NOT IN NULL Uniqueness trickery

I know a lot has been said about this beautiful value we affectionately call NULL, which is neither here nor there and that manages to catch many of us off guard with its casual neither here nor thereness. Database analysts who are really just back seat mathematicians in disguise like to philosophize about the unknown and pat themselves on the back when they feel they have mastered the unknown better than any one else. Of course database spatial analysts, the worst kind of back seat mathematicians, like to talk not only about NULL but about EMPTY and compare notes with their brethren and write dissertations about what to do about something that is neither here nor there but is more known than the unknown, but not quite as known as the empty string.

Okay getting to the point, one of our clients asked us about a peculiar problem they had with a query, and the strange results they were getting. We admit this still manages to catch us off guard every once in a while.

Here is a cute little example to demonstrate.

CREATE TABLE testnulls(id integer, id2 integer PRIMARY KEY);

CREATE UNIQUE INDEX uidx_testnulls_id
   ON testnulls USING btree (id);

INSERT INTO testnulls(id, id2)
SELECT 1,5 UNION ALL SELECT 2,6 UNION ALL SELECT NULL, 2;


-- wow this works
INSERT INTO testnulls(id,id2)
VALUES(null,0);



-- case 1  - returns no records
SELECT n.id2
FROM testnulls As n
WHERE n.id2 NOT IN(SELECT id FROM testnulls);

-- case 2 - returns 3 records
SELECT n.id2
FROM testnulls As n
WHERE n.id2 NOT IN(SELECT t.id FROM testnulls As t WHERE t.id IS NOT NULL);

-- case 3 -- returns 1 record
SELECT n.id2
FROM testnulls As n
WHERE n.id2 IN(SELECT t.id FROM testnulls As t );


-- case 4 -- returns 1 record
SELECT n.id2
FROM testnulls As n
WHERE n.id IN(SELECT t.id2 FROM testnulls As t );


-- case 5 -- returns 2 records
SELECT n.id, n.id2
FROM testnulls As n
WHERE n.id IN(SELECT t.id FROM testnulls As t );

Many will be surprised to find out that Case 1 yields no records and wonder how its different from case 2. Some may also wonder why case 5 does not return the records with null values.
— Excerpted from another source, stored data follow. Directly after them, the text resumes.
-- ==== Sys2Proof/Machine/Resets.lean ====
section
/-! DEFINITION. The resets: power-on reset and start-up, the care reset, and the HOST_PRESENT line (R2, R44, R92, R95,
R168, R185 to R189, R198, R201). -/

namespace Sys2Proof.Machine

/-! ### Power-on reset and start-up (R168, R201) -/

/-- A bay context at power-on reset, by its pins: the latch CLOSED or CLOSING, the release-wait mark (R2). -/
def bayPowerOn (p : BayPins) : BayContext :=
  { BayContext.powerOn with
    latch := if p.latch = .closed then .closed else .closing
    latchTimer := if p.latch = .closed then none else some (ms 400)
    releaseWait := p.button }

/-- The block at power-on reset, before its pins have had their effect. What no reset changes is kept: the nonvolatile
copy (R197); and the model's own queue and free-value counter (assumption log 31). -/
def State.powerOn (s : State) (pins : PinLevels) : State :=
  { State.reset with
    pins := pins
    bayA := bayPowerOn pins.a
    bayB := bayPowerOn pins.b
    settings := { State.reset.settings with copy := s.settings.copy, load := some s.settings.copy }
    free := s.free
    pending := s.pending }

/-- A CONTACT pin that is high at power-on reset counts as a contact arrival (R2). -/
def State.contactAtPowerOn (s : State) (b : Bay) : State :=
  if (s.bayPins b).contact then s.contactArrives b else s

/-- A DC_PRESENT pin that is high at power-on reset starts the debounce timer (R46). -/
def State.dcAtPowerOn (s : State) : State :=
  { s with power := if s.pins.dcPresent then s.power.debounced true s.clock else s.power }

/-- POWER_ON_RESET (R2, R46, R168, R201; assumption log 31). -/
def execPowerOnReset (pins : PinLevels) (s : State) : Host.Outcome State Fault Refusal :=
  finish (s.powerOn pins) ((((s.powerOn pins).contactAtPowerOn .a).contactAtPowerOn .b).dcAtPowerOn)

/-- Start-up ends: the load ends, and the start-up mark is cleared (R198, R201). -/
def State.endStartup (s : State) : State :=
  { s.endLoad with port := { s.endLoad.port with startUp := false } }

/-- STARTUP_END (R201; assumption log 10). -/
def execStartupEnd (s : State) : Host.Outcome State Fault Refusal :=
  if s.port.startUp then finishWith { all := true } s s.endStartup else finish s s

/-! ### HOST_PRESENT (R185, R196) -/

/-- The HOST_PRESENT line at a level. -/
def State.setHostPresent (s : State) (level : Bool) : State := { s with pins := { s.pins with hostPresent := level } }

/-- What is left of the port's answer when HOST_PRESENT falls: a READ in progress is discarded (R185). -/
def PortAnswer.lineFallen : PortAnswer → Option PortAnswer
  | .reading _ _ _ _ => none
  | a => some a

/-- The frame in progress is discarded (R185). -/
def State.endFrame (s : State) : State :=
  { s with port := { s.port with answer := s.port.answer.bind PortAnswer.lineFallen } }

/-- HOST_PRESENT_CHANGE (R185, R195, R196). -/
def execHostPresentChange (level : Bool) (s : State) : Host.Outcome State Fault Refusal :=
  finish s (if level then s.setHostPresent true else (s.setHostPresent false).endFrame)

/-! ### The care reset (R186, R187) -/

/-- The notice unit at the start of a care reset (R189). -/
def NoticeUnit.careReset (u : NoticeUnit) : NoticeUnit :=
  { u with bottom := 0, top := 0, entries := [], deferred := [], news := 0, mask := 0 }

/-- The pack link at the start of a care reset: waiting QUERY jobs go, and the outcome of one in flight is discarded
(R44). -/
def PackLink.careReset (l : PackLink) : PackLink :=
  { l with
    waiting := l.waiting.filter (fun j => !j.work.isQuery)
    inFlight := match l.inFlight with
      | some t => some { t with discard := t.discard || t.job.work.isQuery }
      | none => none }

/-- The drop monitor at the start of a care reset: the slot of a PORT_RESET in STARTING is forgotten (R132). -/
def DropMonitor.careReset (d : DropMonitor) : DropMonitor :=
  { d with
    starting := match d.starting with
      | some g => some { g with slot := none }
      | none => none }

/-- A slot requester becomes NONE (R92). -/
def SwapContext.careReset (w : SwapContext) : SwapContext :=
  { w with
    requester := match w.requester with
      | .slot _ _ => .nobody
      | r => r }

/-- The care port at the start of a care reset: the intake list is emptied, and every slot is EMPTY with every field zero;
the acceptance numbers are kept (R186). -/
def CarePort.startReset (p : CarePort) : CarePort :=
  { p with
    careReset := true
    intake := []
    memory := Memory.write p.memory (slotBase 0) (List.replicate 1536 0) }

/-- The start of a care reset, in one operation (R186). -/
def State.startCareReset (s : State) : State :=
  let begun : State :=
    { s with
      port := s.port.startReset
      notices := s.notices.careReset
      link := s.link.careReset
      drop := s.drop.careReset
      settings := s.settings.beginLoad }
  (begun.putSwap (match s.swap with
    | some w => some w.careReset
    | none => none)).removeSoftware

/-- The bytes of an entry place of the notice list: its entry, or zeros (R189). -/
def NoticeUnit.placeBytes (u : NoticeUnit) (i : Nat) : List Byte :=
  match u.entries[(i + 32 - u.top) % 32]? with
  | some n => noticeBytes n
  | none => List.replicate 32 0

/-- All 32 entry places (R189). -/
def NoticeUnit.area (u : NoticeUnit) : List Byte := ((List.range 32).map u.placeBytes).flatten

/-- The notice unit writes its list at the end of a care reset (R189). -/
def State.writeNotices (s : State) : State := s.blockStore (noticePlace 0) s.notices.area

/-- The end of a care reset: the reload ends, IDENT shows ready, and the notice list is written (R187, R189, R198). -/
def State.endCareReset (s : State) : State :=
  State.writeNotices { s.endLoad with port := { s.endLoad.port with careReset := false } }

/-- CARE_RESET_END (R187; assumption log 10). -/
def execCareResetEnd (s : State) : Host.Outcome State Fault Refusal :=
  if s.port.careReset then finishWith { all := true, places := true } s s.endCareReset else finish s s

end Sys2Proof.Machine
end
This is not a bug in PostgreSQL, but just the nature of NULL that you will see in other ANSI SQL compliant non-PostgreSQL databases as well.

The other interesting thing demonstrated by the example above, is the idea of a unique index vs. a primary key. In a primary key, you can't have nulls, but in a unique key, you can have as many nulls as you want, but other values must be unique. This is again ANSI standard compliant behavior you will see in other databases.
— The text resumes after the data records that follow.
-- ==== Sys2Proof/Safety.lean ====
section
/-! DEFINITION. The terms in which claims about the block are stated: frames, the invariants of a step, notices that have
been posted, and slots that have been answered. -/

namespace Sys2Proof.Machine

/-! ### Frames -/

/-- The parts of the block that a frame names. Care memory has its own frame, `BytesKept`; what the sub-blocks drive out of
the part (ATTENTION, STORAGE_GUARD, HIBERNATE_REQUEST, the port's answer) are parts of their own. -/
inductive Part where
  | clock
  | pins
  | startUp
  | careReset
  | acceptance
  | intake
  | answer
  | noticeList
  | news
  | mask
  | attention
  | bay (b : Bay)
  | swap
  | swapWindow
  | link
  | power
  | hibernate
  | holds
  | storageGuard
  | bright
  | drop
  | impact
  | settings
  | free
  | pending
deriving DecidableEq, Repr

/-- The indices, entries, counter and deferred set of the notice unit, apart from its news bits and its line. -/
def NoticeUnit.list (u : NoticeUnit) : Nat × Nat × List Notice × Nat × List Notice :=
  (u.bottom, u.top, u.entries, u.counter, u.deferred)

/-- The power unit apart from its line. -/
def PowerUnit.inner (p : PowerUnit) : PowerUnit := { p with hibernate := false }

/-- A part is the same in two states. -/
def Same (s t : State) : Part → Prop
  | .clock => t.clock = s.clock
  | .pins => t.pins = s.pins
  | .startUp => t.port.startUp = s.port.startUp
  | .careReset => t.port.careReset = s.port.careReset
  | .acceptance => t.port.acceptance = s.port.acceptance
  | .intake => t.port.intake = s.port.intake
  | .answer => t.port.answer = s.port.answer
  | .noticeList => t.notices.list = s.notices.list
  | .news => t.notices.news = s.notices.news
  | .mask => t.notices.mask = s.notices.mask
  | .attention => t.notices.attention = s.notices.attention
  | .bay b => t.bay b = s.bay b
  | .swap => t.swap = s.swap
  | .swapWindow => t.swapWindow = s.swapWindow
  | .link => t.link = s.link
  | .power => t.power.inner = s.power.inner
  | .hibernate => t.power.hibernate = s.power.hibernate
  | .holds => t.holds.entries = s.holds.entries
  | .storageGuard => t.holds.storageGuard = s.holds.storageGuard
  | .bright => t.bright = s.bright
  | .drop => t.drop = s.drop
  | .impact => t.impact = s.impact
  | .settings => t.settings = s.settings
  | .free => t.free = s.free
  | .pending => t.pending = s.pending

/-- Every part but the listed ones is the same. -/
def Kept (but : List Part) (s t : State) : Prop := ∀ p, p ∉ but → Same s t p

/-- An area of care memory: its first address and its length. -/
abbrev Area := Nat × Nat

/-- Every byte of care memory outside the listed areas reads as before. -/
def BytesKept (but : List Area) (s t : State) : Prop :=
  ∀ a, (∀ r ∈ but, a < r.1 ∨ r.1 + r.2 ≤ a) → Memory.read t.port.memory a = Memory.read s.port.memory a

/-- The live page section of the power unit. -/
def sourcesArea : Area := (0x0040, 64)
/-- The live page section of a bay. -/
def bayArea (b : Bay) : Area := (bayBase b, 80)
/-- The live page section of the brightness unit. -/
def brightArea : Area := (0x0120, 64)
/-- The live page section of the drop monitor. -/
def dropArea : Area := (0x0160, 64)
/-- The live page section of the hold set. -/
def holdArea : Area := (0x01A0, 96)
/-- The live page. -/
def liveArea : Area := (0x0040, 448)
/-- The owner word of a slot. -/
def ownerArea (k : Nat) : Area := (slotBase k, 4)
/-- The answer area of a slot. -/
def answerArea (k : Nat) : Area := (slotBase k + 32, 32)
/-- The entry place that the next notice takes. -/
def noticeArea (s : State) : Area := (noticePlace s.notices.bottom, 32)
/-- The impact store places. -/
def impactArea : Area := (0x0C00, 1024)
/-- An impact store place. -/
def placeArea (i : Nat) : Area := (placeBase i, 64)

/-- A section or place shows a body between two equal counts (R177; 13, LIVE PAGE SECTIONS). -/
def Shows (m : List Host.Cell) (r : Area) (body : List Byte) : Prop :=
  Memory.readBytes m (r.1 + 4) (r.2 - 8) = padTo (r.2 - 8) body ∧
    Memory.readNat m r.1 4 = Memory.readNat m (r.1 + r.2 - 4) 4

/-! ### Invariants of a step -/

/-- The three level lines stand at the levels of their rules (R195, R103, R63). -/
def State.LinesHold (s : State) : Prop :=
  s.notices.attention = s.attentionLevel ∧ s.holds.storageGuard = s.storageGuardLevel ∧
    s.power.hibernate = s.hibernateLevel

/-- The sequences of a list of entries count up, modulo 65536, to the counter (R190). -/
def Sequenced (counter : Nat) (entries : List Notice) : Prop :=
  ∀ i, (h : i < entries.length) → (entries[i].sequence + (entries.length - i)) % 65536 = counter

/-- The notice unit is in order: indices 0 to 31 that span the list, sequences that count up to the counter, a notice
deferred only while the list is full, and at most one deferred notice of a kind (R188, R190, R191). -/
def NoticeUnit.Ordered (u : NoticeUnit) : Prop :=
  u.top < 32 ∧ u.bottom < 32 ∧ u.counter < 65536 ∧ u.entries.length = u.listed ∧ Sequenced u.counter u.entries ∧
    (u.deferred ≠ [] → u.listed = 31) ∧ (u.deferred.map (·.kind)).Nodup

/-- A bay's path switch is closed only in ONLINE, or in RELEASING with the path-reclosed mark set (R3). -/
def State.PathRule (s : State) (b : Bay) : Prop :=
  (s.bay b).pathClosed = true →
    (s.bay b).state = .online ∨ ((s.bay b).state = .releasing ∧ ∃ w, s.swap = some w ∧ w.bay = b ∧ w.pathReclosed = true)

/-- A bay is RELEASING exactly while the swap context is its own (R69, R79, R85). -/
def State.SwapRule (s : State) (b : Bay) : Prop :=
  (s.bay b).state = .releasing ↔ ∃ w, s.swap = some w ∧ w.bay = b

/-- A bay's seating timer stands only in SEATING, and its jolt data only in JOLTED (R1, R5, R9). -/
def State.TimerRule (s : State) (b : Bay) : Prop :=
  ((s.bay b).seatingTimer.isSome = true → (s.bay b).state = .seating) ∧
    ((s.bay b).jolt.isSome = true → (s.bay b).state = .jolted)

/-- The release in progress and the bays agree (R1, R3, R69). -/
def State.ReleaseAgrees (s : State) : Prop := ∀ b, s.PathRule b ∧ s.SwapRule b ∧ s.TimerRule b
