/-! ### Bays -/

/-- CONTACT_ARRIVAL: VACANT to SEATING with the 200 ms timer; in JOLTED without contact, the 20 ms contact hold;
nothing in any other state. CONTACT_LOSS of a bay that is not ONLINE or RELEASING: SEATING goes back to VACANT with no
notice; READING and BARRED go to VACANT with PACK_REMOVED and the pack gone; JOLTED goes back to NO_CONTACT, out of
SERIAL_CHECK with the pack gone, or, with the jolt timer expired, to VACANT with PACK_LOST and the outcome LOST. With the
pack gone its jobs leave, the records of a STAMP job take FAILED, and the slots of QUERY jobs are answered ABORTED
PACK_GONE (R5, R6, R7, R10, R12, R13, R39, R41, R162, R163). That an arrival in another state, and a loss of a bay without
contact, change nothing is the model's choice (assumption log 3); PACK_LOST carries the removed descriptor's serial
(assumption log 15); the outcome byte of an aborted query is assumption log 23, the age of a closed record log 46. -/
def Obligations.ContactOfUnreadBays : Prop :=
  (∀ (b : Bay) (s : State), s.LinesHold →
      ∃ t, exec (.contactArrival b) s = .next t ∧ (t.bayPins b) = { s.bayPins b with contact := true } ∧
        t.bayPins (otherBay b) = s.bayPins (otherBay b) ∧
        Kept [.pins, .bay b, .news, .attention] s t ∧ BytesKept [bayArea b] s t ∧
        ((s.bay b).state = .vacant →
          (t.bay b).state = .seating ∧ (t.bay b).seatingTimer = some (s.clock + ms 200) ∧ (s.bay b).SameBay (t.bay b) ∧
            t.notices.news = s.notices.news ||| newsBay) ∧
        ((s.bay b).state ≠ .vacant → t.notices.news = s.notices.news) ∧
        (∀ j : Jolt, (s.bay b).jolt = some j → (s.bay b).state = .jolted → j.phase = .noContact →
          t.bay b = { s.bay b with
            jolt := some { j with phase := .contactHold, holdTimer := some (s.clock + ms 20) } }) ∧
        ((s.bay b).state ≠ .vacant → (s.bay b).state ≠ .jolted → t.bay b = s.bay b)) ∧
  ∀ (b : Bay) (s : State), s.LinesHold → s.Shaped → s.link.Agrees → s.link.SlotsOk →
    ((s.bay b).state = .vacant →
      ∃ t, exec (.contactLoss b) s = .next t ∧ Kept [.pins] s t ∧ BytesKept [] s t) ∧
    ((s.bay b).state = .seating →
      ∃ t, exec (.contactLoss b) s = .next t ∧ (t.bay b).Empty ∧ (s.bay b).SameBay (t.bay b) ∧
        t.notices.news = s.notices.news ||| newsBay ∧
        Kept [.pins, .bay b, .news, .attention] s t ∧ BytesKept [bayArea b] s t) ∧
    (((s.bay b).state = .reading ∨ (s.bay b).state = .barred) →
      ∃ t, exec (.contactLoss b) s = .next t ∧ (t.bay b).Empty ∧ (s.bay b).SameBay (t.bay b) ∧ GoneFromLink s t b ∧
        PackGone s t b ∧ Posted s t .packRemoved (some b) 0 (leBytes 8 (s.serial b).toNat) ∧
        NewsWithin (newsBay ||| newsImpact ||| newsSlotAnswered ||| s.postNews) s t ∧
        Kept [.pins, .bay b, .link, .impact, .noticeList, .news, .attention] s t ∧
        BytesKept (queryAreas s (ofBay b) ++ [bayArea b, impactArea, noticeArea s]) s t) ∧
    ∀ j : Jolt, (s.bay b).state = .jolted → (s.bay b).jolt = some j →
      (j.phase = .noContact →
        ∃ t, exec (.contactLoss b) s = .next t ∧ Kept [.pins] s t ∧ BytesKept [] s t) ∧
      (j.phase ≠ .noContact → j.expired = false →
        ∃ t, exec (.contactLoss b) s = .next t ∧
          t.bay b = { s.bay b with jolt := some { j with phase := .noContact, holdTimer := none } } ∧
          (j.phase = .contactHold → Kept [.pins, .bay b] s t ∧ BytesKept [bayArea b] s t) ∧
          (j.phase = .serialCheck →
            GoneFromLink s t b ∧ PackGone s t b ∧ NewsWithin (newsImpact ||| newsSlotAnswered) s t ∧
              Kept [.pins, .bay b, .link, .impact, .news, .attention] s t ∧
              BytesKept (queryAreas s (ofBay b) ++ [bayArea b, impactArea]) s t)) ∧
      (j.phase ≠ .noContact → j.expired = true →
        ∃ t, exec (.contactLoss b) s = .next t ∧ (t.bay b).Empty ∧ (s.bay b).SameBay (t.bay b) ∧
          Posted s t .packLost (some b) 1 (leBytes 8 (s.serial b).toNat) ∧
          (j.phase = .contactHold →
            JoltHanded s t b .lost ∧ t.notices.news = s.notices.news ||| newsBay ||| s.postNews ∧
              Kept [.pins, .bay b, .impact, .noticeList, .news, .attention] s t ∧
              BytesKept [bayArea b, impactArea, noticeArea s] s t) ∧
          (j.phase = .serialCheck →
            GoneFromLink s t b ∧
              (∃ u : ImpactStore, PackGone s { t with impact := u } b ∧ JoltHanded { s with impact := u } t b .lost) ∧
              NewsWithin (newsBay ||| newsImpact ||| newsSlotAnswered ||| s.postNews) s t ∧
              Kept [.pins, .bay b, .link, .impact, .noticeList, .news, .attention] s t ∧
              BytesKept (queryAreas s (ofBay b) ++ [bayArea b, impactArea, noticeArea s]) s t))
Why does case 1 return no records?

Since the NOT IN subquery has NULLS, which is another way of saying UNKNOWN, you can't be aboslutely sure that a value is not in the unknown set, but if asked to say true or false what do you say in such a case? The answer according to the ANSI standard is false.
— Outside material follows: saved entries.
-- ==== Sys2Proof/Laws/State.lean ====
section
/-! SUPPORT. What each update of the state leaves in each field: one lemma for a field and an update. -/

namespace Sys2Proof.Machine

variable (s : State)

/-! ### reach -/

@[simp] theorem State.reach_pins (t : Instant) : (s.reach t).pins = s.pins := rfl
@[simp] theorem State.reach_port (t : Instant) : (s.reach t).port = s.port := rfl
@[simp] theorem State.reach_notices (t : Instant) : (s.reach t).notices = s.notices := rfl
@[simp] theorem State.reach_bayA (t : Instant) : (s.reach t).bayA = s.bayA := rfl
@[simp] theorem State.reach_bayB (t : Instant) : (s.reach t).bayB = s.bayB := rfl
@[simp] theorem State.reach_swap (t : Instant) : (s.reach t).swap = s.swap := rfl
@[simp] theorem State.reach_swapWindow (t : Instant) : (s.reach t).swapWindow = s.swapWindow := rfl
@[simp] theorem State.reach_link (t : Instant) : (s.reach t).link = s.link := rfl
@[simp] theorem State.reach_power (t : Instant) : (s.reach t).power = s.power := rfl
@[simp] theorem State.reach_holds (t : Instant) : (s.reach t).holds = s.holds := rfl
@[simp] theorem State.reach_bright (t : Instant) : (s.reach t).bright = s.bright := rfl
@[simp] theorem State.reach_drop (t : Instant) : (s.reach t).drop = s.drop := rfl
@[simp] theorem State.reach_impact (t : Instant) : (s.reach t).impact = s.impact := rfl
@[simp] theorem State.reach_settings (t : Instant) : (s.reach t).settings = s.settings := rfl
@[simp] theorem State.reach_free (t : Instant) : (s.reach t).free = s.free := rfl
@[simp] theorem State.reach_pending (t : Instant) : (s.reach t).pending = s.pending := rfl
@[simp] theorem State.reach_clock (t : Instant) :
    (s.reach t).clock = max s.clock t := rfl
@[simp] theorem State.reach_bay (t : Instant) (d : Bay) : (s.reach t).bay d = s.bay d := rfl
@[simp] theorem State.reach_swapOf (t : Instant) (d : Bay) : (s.reach t).swapOf d = s.swapOf d := rfl

/-! ### tick -/

@[simp] theorem State.tick_pins : s.tick.pins = s.pins := rfl
@[simp] theorem State.tick_port : s.tick.port = s.port := rfl
@[simp] theorem State.tick_notices : s.tick.notices = s.notices := rfl
@[simp] theorem State.tick_bayA : s.tick.bayA = s.bayA := rfl
@[simp] theorem State.tick_bayB : s.tick.bayB = s.bayB := rfl
@[simp] theorem State.tick_swap : s.tick.swap = s.swap := rfl
@[simp] theorem State.tick_swapWindow : s.tick.swapWindow = s.swapWindow := rfl
@[simp] theorem State.tick_link : s.tick.link = s.link := rfl
@[simp] theorem State.tick_power : s.tick.power = s.power := rfl
@[simp] theorem State.tick_holds : s.tick.holds = s.holds := rfl
@[simp] theorem State.tick_bright : s.tick.bright = s.bright := rfl
@[simp] theorem State.tick_drop : s.tick.drop = s.drop := rfl
@[simp] theorem State.tick_impact : s.tick.impact = s.impact := rfl
@[simp] theorem State.tick_settings : s.tick.settings = s.settings := rfl
@[simp] theorem State.tick_free : s.tick.free = s.free := rfl
@[simp] theorem State.tick_pending : s.tick.pending = s.pending := rfl
@[simp] theorem State.tick_clock :
    s.tick.clock = s.clock + 1 := rfl
@[simp] theorem State.tick_bay (d : Bay) : s.tick.bay d = s.bay d := rfl
@[simp] theorem State.tick_swapOf (d : Bay) : s.tick.swapOf d = s.swapOf d := rfl

/-! ### setBay -/

@[simp] theorem State.setBay_clock (b : Bay) (c : BayContext) : (s.setBay b c).clock = s.clock := rfl
@[simp] theorem State.setBay_pins (b : Bay) (c : BayContext) : (s.setBay b c).pins = s.pins := rfl
@[simp] theorem State.setBay_port (b : Bay) (c : BayContext) : (s.setBay b c).port = s.port := rfl
@[simp] theorem State.setBay_notices (b : Bay) (c : BayContext) : (s.setBay b c).notices = s.notices := rfl
@[simp] theorem State.setBay_swap (b : Bay) (c : BayContext) : (s.setBay b c).swap = s.swap := rfl
@[simp] theorem State.setBay_swapWindow (b : Bay) (c : BayContext) : (s.setBay b c).swapWindow = s.swapWindow := rfl
@[simp] theorem State.setBay_link (b : Bay) (c : BayContext) : (s.setBay b c).link = s.link := rfl
@[simp] theorem State.setBay_power (b : Bay) (c : BayContext) : (s.setBay b c).power = s.power := rfl
@[simp] theorem State.setBay_holds (b : Bay) (c : BayContext) : (s.setBay b c).holds = s.holds := rfl
@[simp] theorem State.setBay_bright (b : Bay) (c : BayContext) : (s.setBay b c).bright = s.bright := rfl
@[simp] theorem State.setBay_drop (b : Bay) (c : BayContext) : (s.setBay b c).drop = s.drop := rfl
@[simp] theorem State.setBay_impact (b : Bay) (c : BayContext) : (s.setBay b c).impact = s.impact := rfl
@[simp] theorem State.setBay_settings (b : Bay) (c : BayContext) : (s.setBay b c).settings = s.settings := rfl
@[simp] theorem State.setBay_free (b : Bay) (c : BayContext) : (s.setBay b c).free = s.free := rfl
@[simp] theorem State.setBay_pending (b : Bay) (c : BayContext) : (s.setBay b c).pending = s.pending := rfl
@[simp] theorem State.setBay_swapOf (b : Bay) (c : BayContext) (d : Bay) : (s.setBay b c).swapOf d = s.swapOf d := rfl
@[simp] theorem State.setBay_uptime (b : Bay) (c : BayContext) : (s.setBay b c).uptime = s.uptime := rfl

/-! ### setBayPins -/

@[simp] theorem State.setBayPins_clock (b : Bay) (p : BayPins) : (s.setBayPins b p).clock = s.clock := rfl
@[simp] theorem State.setBayPins_port (b : Bay) (p : BayPins) : (s.setBayPins b p).port = s.port := rfl
@[simp] theorem State.setBayPins_notices (b : Bay) (p : BayPins) : (s.setBayPins b p).notices = s.notices := rfl
@[simp] theorem State.setBayPins_bayA (b : Bay) (p : BayPins) : (s.setBayPins b p).bayA = s.bayA := rfl
@[simp] theorem State.setBayPins_bayB (b : Bay) (p : BayPins) : (s.setBayPins b p).bayB = s.bayB := rfl
@[simp] theorem State.setBayPins_swap (b : Bay) (p : BayPins) : (s.setBayPins b p).swap = s.swap := rfl
@[simp] theorem State.setBayPins_swapWindow (b : Bay) (p : BayPins) : (s.setBayPins b p).swapWindow = s.swapWindow := rfl
@[simp] theorem State.setBayPins_link (b : Bay) (p : BayPins) : (s.setBayPins b p).link = s.link := rfl
@[simp] theorem State.setBayPins_power (b : Bay) (p : BayPins) : (s.setBayPins b p).power = s.power := rfl
@[simp] theorem State.setBayPins_holds (b : Bay) (p : BayPins) : (s.setBayPins b p).holds = s.holds := rfl
@[simp] theorem State.setBayPins_bright (b : Bay) (p : BayPins) : (s.setBayPins b p).bright = s.bright := rfl
@[simp] theorem State.setBayPins_drop (b : Bay) (p : BayPins) : (s.setBayPins b p).drop = s.drop := rfl
@[simp] theorem State.setBayPins_impact (b : Bay) (p : BayPins) : (s.setBayPins b p).impact = s.impact := rfl
@[simp] theorem State.setBayPins_settings (b : Bay) (p : BayPins) : (s.setBayPins b p).settings = s.settings := rfl
@[simp] theorem State.setBayPins_free (b : Bay) (p : BayPins) : (s.setBayPins b p).free = s.free := rfl
@[simp] theorem State.setBayPins_pending (b : Bay) (p : BayPins) : (s.setBayPins b p).pending = s.pending := rfl
@[simp] theorem State.setBayPins_bay (b : Bay) (p : BayPins) (d : Bay) : (s.setBayPins b p).bay d = s.bay d := rfl
@[simp] theorem State.setBayPins_swapOf (b : Bay) (p : BayPins) (d : Bay) : (s.setBayPins b p).swapOf d = s.swapOf d := rfl
@[simp] theorem State.setBayPins_uptime (b : Bay) (p : BayPins) : (s.setBayPins b p).uptime = s.uptime := rfl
Why does case 5 not return NULL records?

You can't say a missing value is equal to a set of missing or non-missing values, but should you return true or false when asked to do so? The answer according to the ANSI standard is false.

Just say NO

So in short, when in doubt about any question that requires a Yes or NO answer, just say NO.

THe STRICTNESS problem

This as odd as it may seem is also related to the STRICTNESS issue we brought up that broke the inlining logic we had in place for PostGIS functions. As Anarazel beautifully explains in our bug ticket that all boolean expressions are fundamentally considered to be not strict meaning they expect a true or false answer (not unknown). What STRICTNESS means is that when any of the inputs to your function is NULL, your answer should be NULL, but in the case of booleans, things often get messy when you ask for data and the computer answers, "I DON'T KNOW, IF I SHOULD GIVE YOU THIS DATA".